Your assignment
Your answer must hold only the lines below from the line containing "let st := s.stnState k" through the line containing "s.mgmtStart k 2 (s.claimParams k) false", each reproduced exactly.

Excerpted data
/-- The request of the exchange sent, with the next sequence number of its stream; a PRIMARY hands it to its
twin first (R303, R388). A port that is not in NORMAL takes no frame, and no number is used up. -/
def State.mgmtSend (s : State) (k : Nat) (x : Mgmt) : State :=
  let n := k / 96
  let stn := k % 96
  let id := 5 * 256 + stn * 2
  let body := [BitVec.ofNat 8 x.op, BitVec.ofNat 8 x.tok, 0, 0] ++ x.params
  let seq := s.fld (Addr.stnEntryW6 k) 31 16
  let go : Bool := s.fbpMode n = 1
  let s := s.when (go && s.role = .primary) (·.twlSend (.req n stn (BitVec.ofNat 8 x.tok) seq body))
  let h := s.twinHead n id
  let s := (s.when go (·.seqTaken n id)).stnFrameOut n (128 + stn) id (h ++ body)
  s.onStn k fun y => { y with x := some { x with tries := x.tries + 1, t := s.utick } }

/-- A new request of a station: the next TOKEN (R312). -/
def State.mgmtStart (s : State) (k op : Nat) (params : Bytes) (host : Bool) : State :=
  let tok := (s.station k).tok
  let s := s.onStn k fun y => { y with tok := (tok + 1) % 256 }
  s.mgmtSend k ⟨op, tok, params, 0, s.utick, host⟩

/-- The notice of STN_MGMT (R328). -/
def State.mgmtNotice (s : State) (k : Nat) (answered : Bool) (rstat : Nat) (d : Bytes) : State :=
  match (s.longsOf 0x0502).find? fun l => l.args = [k] with
  | some l => s.notice l 0x0500 ([BitVec.ofNat 8 (b2n answered), BitVec.ofNat 8 rstat, 0, 0] ++ d)
  | none => s

/-! ### Station images (R554 to R556) -/

/-- A field of manifest entry `i` of the staged package. -/
def State.imgField (s : State) (i off n : Nat) : Nat := field (s.fwu.head.getD []) (64 + 64 * i + off) n

/-- Parameters of the operation of a job (R554). -/
def State.imgParams (s : State) (j : ImgJob) : Bytes :=
  let digest := slice (s.fwu.head.getD []) (64 + 64 * j.entry + 32) 32
  match j.op with
  | 0x40 => leBytes 4 (s.imgField j.entry 12 4) ++ leBytes 4 (s.imgField j.entry 8 4) ++ digest
  | 0x41 =>
    let part := (s.fwu.data.drop (s.imgField j.entry 16 4)).take (s.imgField j.entry 12 4)
    leBytes 4 j.off ++ slice part j.off 52
  | 0x43 => digest
  | _ => []

/-- The first job of a port starts its operation, once its station has no exchange running (R555). -/
def State.imgNext (s : State) (n : Nat) : State :=
  match s.fwu.jobs.find? fun j => j.k / 96 = n with
  | some j => if (s.station j.k).x.isNone then s.mgmtStart j.k j.op (s.imgParams j) false else s
  | none => s

/-- A job has ended (R555, R556); the last of an activation ends UPD_STATION_ACTIVATE. -/
def State.imgEnd (s : State) (j : ImgJob) (good : Bool) : State :=
  let act : Bool := j.op = 0x43
  let f := s.fwu
  let s : State := { s with fwu := { f with
    jobs := f.jobs.filter (· ≠ j),
    staged := f.staged + b2n (good && !act), failed := f.failed + b2n (!good && !act),
    acted := f.acted + b2n (good && act), refused := f.refused + b2n (!good && act) } }
  let d := j.k / 96 + j.k % 96 * 256
  let s := if act then s.when good (·.ev 0x30F d) else s.ev (if good then 0x30D else 0x30E) d
  if act && s.fwu.jobs.isEmpty then
    s.noticeAll 0x0C08 0x0C00 (leBytes 2 s.fwu.acted ++ leBytes 2 s.fwu.refused)
  else s.imgNext (j.k / 96)

/-- The job that a station's exchange serves. -/
def State.imgJob (s : State) (k : Nat) (x : Mgmt) : Option ImgJob := s.fwu.jobs.find? fun j => j.k = k && j.op = x.op

/-- The job of an exchange that got no answer, or was dropped, has failed. -/
def State.imgLost (s : State) (k : Nat) (x : Mgmt) : State :=
  match s.imgJob k x with
  | some j => s.imgEnd j false
  | none => s

/-- A response to an image operation (R554, R555). -/
def State.imgStep (s : State) (k : Nat) (x : Mgmt) (rstat : Nat) (d : Bytes) : State :=
  match s.imgJob k x with
  | none => s
  | some j =>
    let go (op off : Nat) : State :=
      let s : State := { s with fwu := { s.fwu with jobs := s.fwu.jobs.map fun y => if y = j then { j with op := op, off := off } else y } }
      s.imgNext (k / 96)
    if rstat ≠ 0 then s.imgEnd j false
    else if j.op = 0x40 then go 0x41 0
    else if j.op = 0x41 then
      if s.imgField j.entry 12 4 ≤ j.off + 52 then go 0x42 0 else go 0x41 (j.off + 52)
    else s.imgEnd j (decide (j.op = 0x43) || decide (d.getD 0 0 = 1))

/-- The exchange of a station is dropped; one of the host ends as not answered. -/
def State.mgmtDrop (s : State) (k : Nat) : State :=
  match (s.station k).x with
  | none => s
  | some x =>
    let s := (s.onStn k fun y => { y with x := none }).txCancel (k / 96) (128 + k % 96) 4
    if x.host then s.mgmtNotice k false 0 [] else if 0x40 ≤ x.op then s.imgLost k x else s

/-- RSPT in ns (R312). -/
def State.rspt (s : State) (n : Nat) : Nat := if s.ncyc n = 0 then 20000000 else max (4 * s.bclenNs n) 20000000

/-! ### Joining (R314, R315, R642) -/

/-- The windows of a station for CLAIM_SET, in START order: EXCLUSIVE-RX, then ARBITRATING, up to 6. -/
def State.claimEntries (s : State) (k : Nat) : List Bytes :=
  let n := k / 96
  let stn := k % 96
  let log2 (v : Nat) : Nat := Nat.log2 v
  let ent (w : Win) (perx first : Nat) : Bytes :=
    leBytes 2 w.start ++ leBytes 2 w.len ++ [BitVec.ofNat 8 w.ty, BitVec.ofNat 8 perx, BitVec.ofNat 8 first, 0]
  if s.ncyc n = 0 then []
  else
    let rx := (s.wins n).filter fun w => w.ty = 3 && w.obj ≤ stn && stn < w.obj + max w.rotn 1
    let arb := (s.wins n).filter fun w => w.ty = 4
    ((rx.map fun w => if 1 < w.rotn then ent w (log2 (w.rep * w.rotn)) (w.base + w.rep * (stn - w.obj)) else ent w (log2 w.rep) w.base) ++
     (arb.map fun w => ent w (log2 w.rep) w.base)).take 6

/-- The CLAIM_SET parameters (R311). -/
def State.claimParams (s : State) (k : Nat) : Bytes :=
  let n := k / 96
  let es := s.claimEntries k
  leBytes 2 (s.lf (Addr.stnEntryW1 k) 28 16) ++ leBytes 2 (s.kaper k) ++
    leBytes 2 (if s.ncyc n = 0 then 0 else s.bclenNs n / 1000) ++ [BitVec.ofNat 8 (s.ncyc n), BitVec.ofNat 8 es.length] ++ es.flatten

/-- REASON of a capability record, 0 for none (R315). -/
def State.capReason (s : State) (k : Nat) (r : Bytes) : Nat :=
  let n := k / 96
  let w4 := s.lv (Addr.stnEntryW4 k)
  let v := bitsOf w4 15 0
  let pr := bitsOf w4 31 16
  if field r 0 2 ≠ 1 then 1
  else if (v ≠ 0 && field r 2 2 ≠ v) || (pr ≠ 0 && field r 4 2 ≠ pr) then 2
  else if field r 18 1 ≠ s.inLen k then 3
  else if field r 19 1 ≠ s.lf (Addr.stnEntryW1 k) 6 0 then 4
  else if field r 17 1 ≠ s.lf (Addr.stnEntryW1 k) 10 8 then 5
  else if field r 20 2 < s.lf (Addr.stnEntryW3 k) 31 16 then 6
  else if s.ncyc n ≠ 0 && s.bclenNs n / 1000 < field r 22 2 then 7
  else 0

/-- Joins run: SOLO or PRIMARY, out of BOOT and RECOVERY, JOINEN, a head-end port (R314). Where they
do not, no step of a join moves an entry (R314, R327; log entry 121). -/
def State.joinsRun (s : State) (n : Nat) : Bool :=
  (s.role = .solo || s.role = .primary) && s.op ≠ .boot && s.op ≠ .recovery && s.lf (Addr.stnPctrl n) 8 8 = 1 && !s.stnMode n

/-- A join step failed (R314): ABSENT; without an answer EV 0x144. An unanswered poll leaves LOST as it is. -/
def State.joinFailStep (s : State) (k : Nat) (answered : Bool) : State :=
  if s.stnState k = 6 then s
  else
    let s := s.stnSet k 1
    s.when (!answered) (·.stnEv 0x144 k)

/-- A step of the join that has got its response. -/
def State.joinStep (s : State) (k : Nat) (x : Mgmt) (rstat : Nat) (d : Bytes) : State :=
  let st := s.stnState k
  if rstat ≠ 0 then s.joinFailStep k true
  else if (st = 1 || st = 6) && x.op = 1 then
    let s := s.onStn k fun y => { y with cap0 := slice d 0 48, hello := false }
    (s.stnSet k 2).mgmtStart k 1 [1] false
  else if st = 2 && x.op = 1 then
    let r := s.capReason k (s.station k).cap0
    if r ≠ 0 then ((s.setFld (Addr.stnEntryW5 k) 11 8 r).stnSet k 7).stnEv 0x143 k (r * 65536)
    else
      let s := s.stnSet k 3
      s.mgmtStart k 2 (s.claimParams k) false
  else if st = 3 && x.op = 2 then s.stnSet k 4
  else s

/-- The exchange is a step of a join: CAP_READ or CLAIM_SET of the STN itself. -/
def Mgmt.joins (x : Mgmt) : Bool := !x.host && (x.op = 1 || x.op = 2)

/-- A class 6 response (R310 to R312): dropped without a matching request. While joins do not run, a step of a join
stays as it is, and its time-out comes when they run again (R327). -/
def State.response (s : State) (k : Nat) (d : Bytes) : State :=
  match (s.station k).x with
  | none => s
  | some x =>
    if d.length < 4 || field d 0 1 ≠ x.op || field d 1 1 ≠ x.tok then s
    else
      let rs := field d 2 1
      let rstat := if 3 < rs then 2 else rs
      if x.joins && !s.joinsRun (k / 96) then s else
      let s := (s.onStn k fun y => { y with x := none }).txCancel (k / 96) (128 + k % 96) 4
      if x.host then (s.mgmtNotice k true rstat (d.drop 4)).imgNext (k / 96)
      else if 0x40 ≤ x.op then s.imgStep k x rstat (d.drop 4)
      else s.joinStep k x rstat (d.drop 4)

/-- MGMT_RESPONSE_TIMEOUT (R312, R314): a repeat, or the exchange ends without an answer. -/
def execMgmtResponseTimeout (port stn t : Nat) (s : State) : Host.Outcome State Fault Refusal :=
  let s := s.at t
  let k := 96 * port + stn
  .next <| match (s.station k).x with
    | none => s
    | some x =>
      if 15 < port || 95 < stn || 10 * s.utick < 10 * x.t + s.rspt port || (x.joins && !s.joinsRun port) then s
      else if x.tries < 3 then s.mgmtSend k x
      else
        let s := (s.onStn k fun y => { y with x := none }).txCancel port (128 + stn) 4
        if x.host then (s.mgmtNotice k false 0 []).imgNext port
        else if 0x40 ≤ x.op then s.imgLost k x
        else if x.op = 3 then s
        else s.joinFailStep k false

/-- JOIN_POLL (R314): once per second, or after a HELLO. -/
def execJoinPoll (port stn t : Nat) (s : State) : Host.Outcome State Fault Refusal :=
  let s := s.at t
  let k := 96 * port + stn
  let x := s.station k
  .next <|
    if port < 16 && stn < 96 && s.joinsRun port && s.stnEn k && (s.stnState k = 1 || s.stnState k = 6) && x.x.isNone &&
        (x.hello || x.due ≤ s.utick) then
      (s.onStn k fun y => { y with hello := false, due := s.utick + 100000000 }).mgmtStart k 1 [0] false
    else s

Task answer
  let st := s.stnState k
  if rstat ≠ 0 then s.joinFailStep k true
  else if (st = 1 || st = 6) && x.op = 1 then
    let s := s.onStn k fun y => { y with cap0 := slice d 0 48, hello := false }
    (s.stnSet k 2).mgmtStart k 1 [1] false
  else if st = 2 && x.op = 1 then
    let r := s.capReason k (s.station k).cap0
    if r ≠ 0 then ((s.setFld (Addr.stnEntryW5 k) 11 8 r).stnSet k 7).stnEv 0x143 k (r * 65536)
    else
      let s := s.stnSet k 3
      s.mgmtStart k 2 (s.claimParams k) false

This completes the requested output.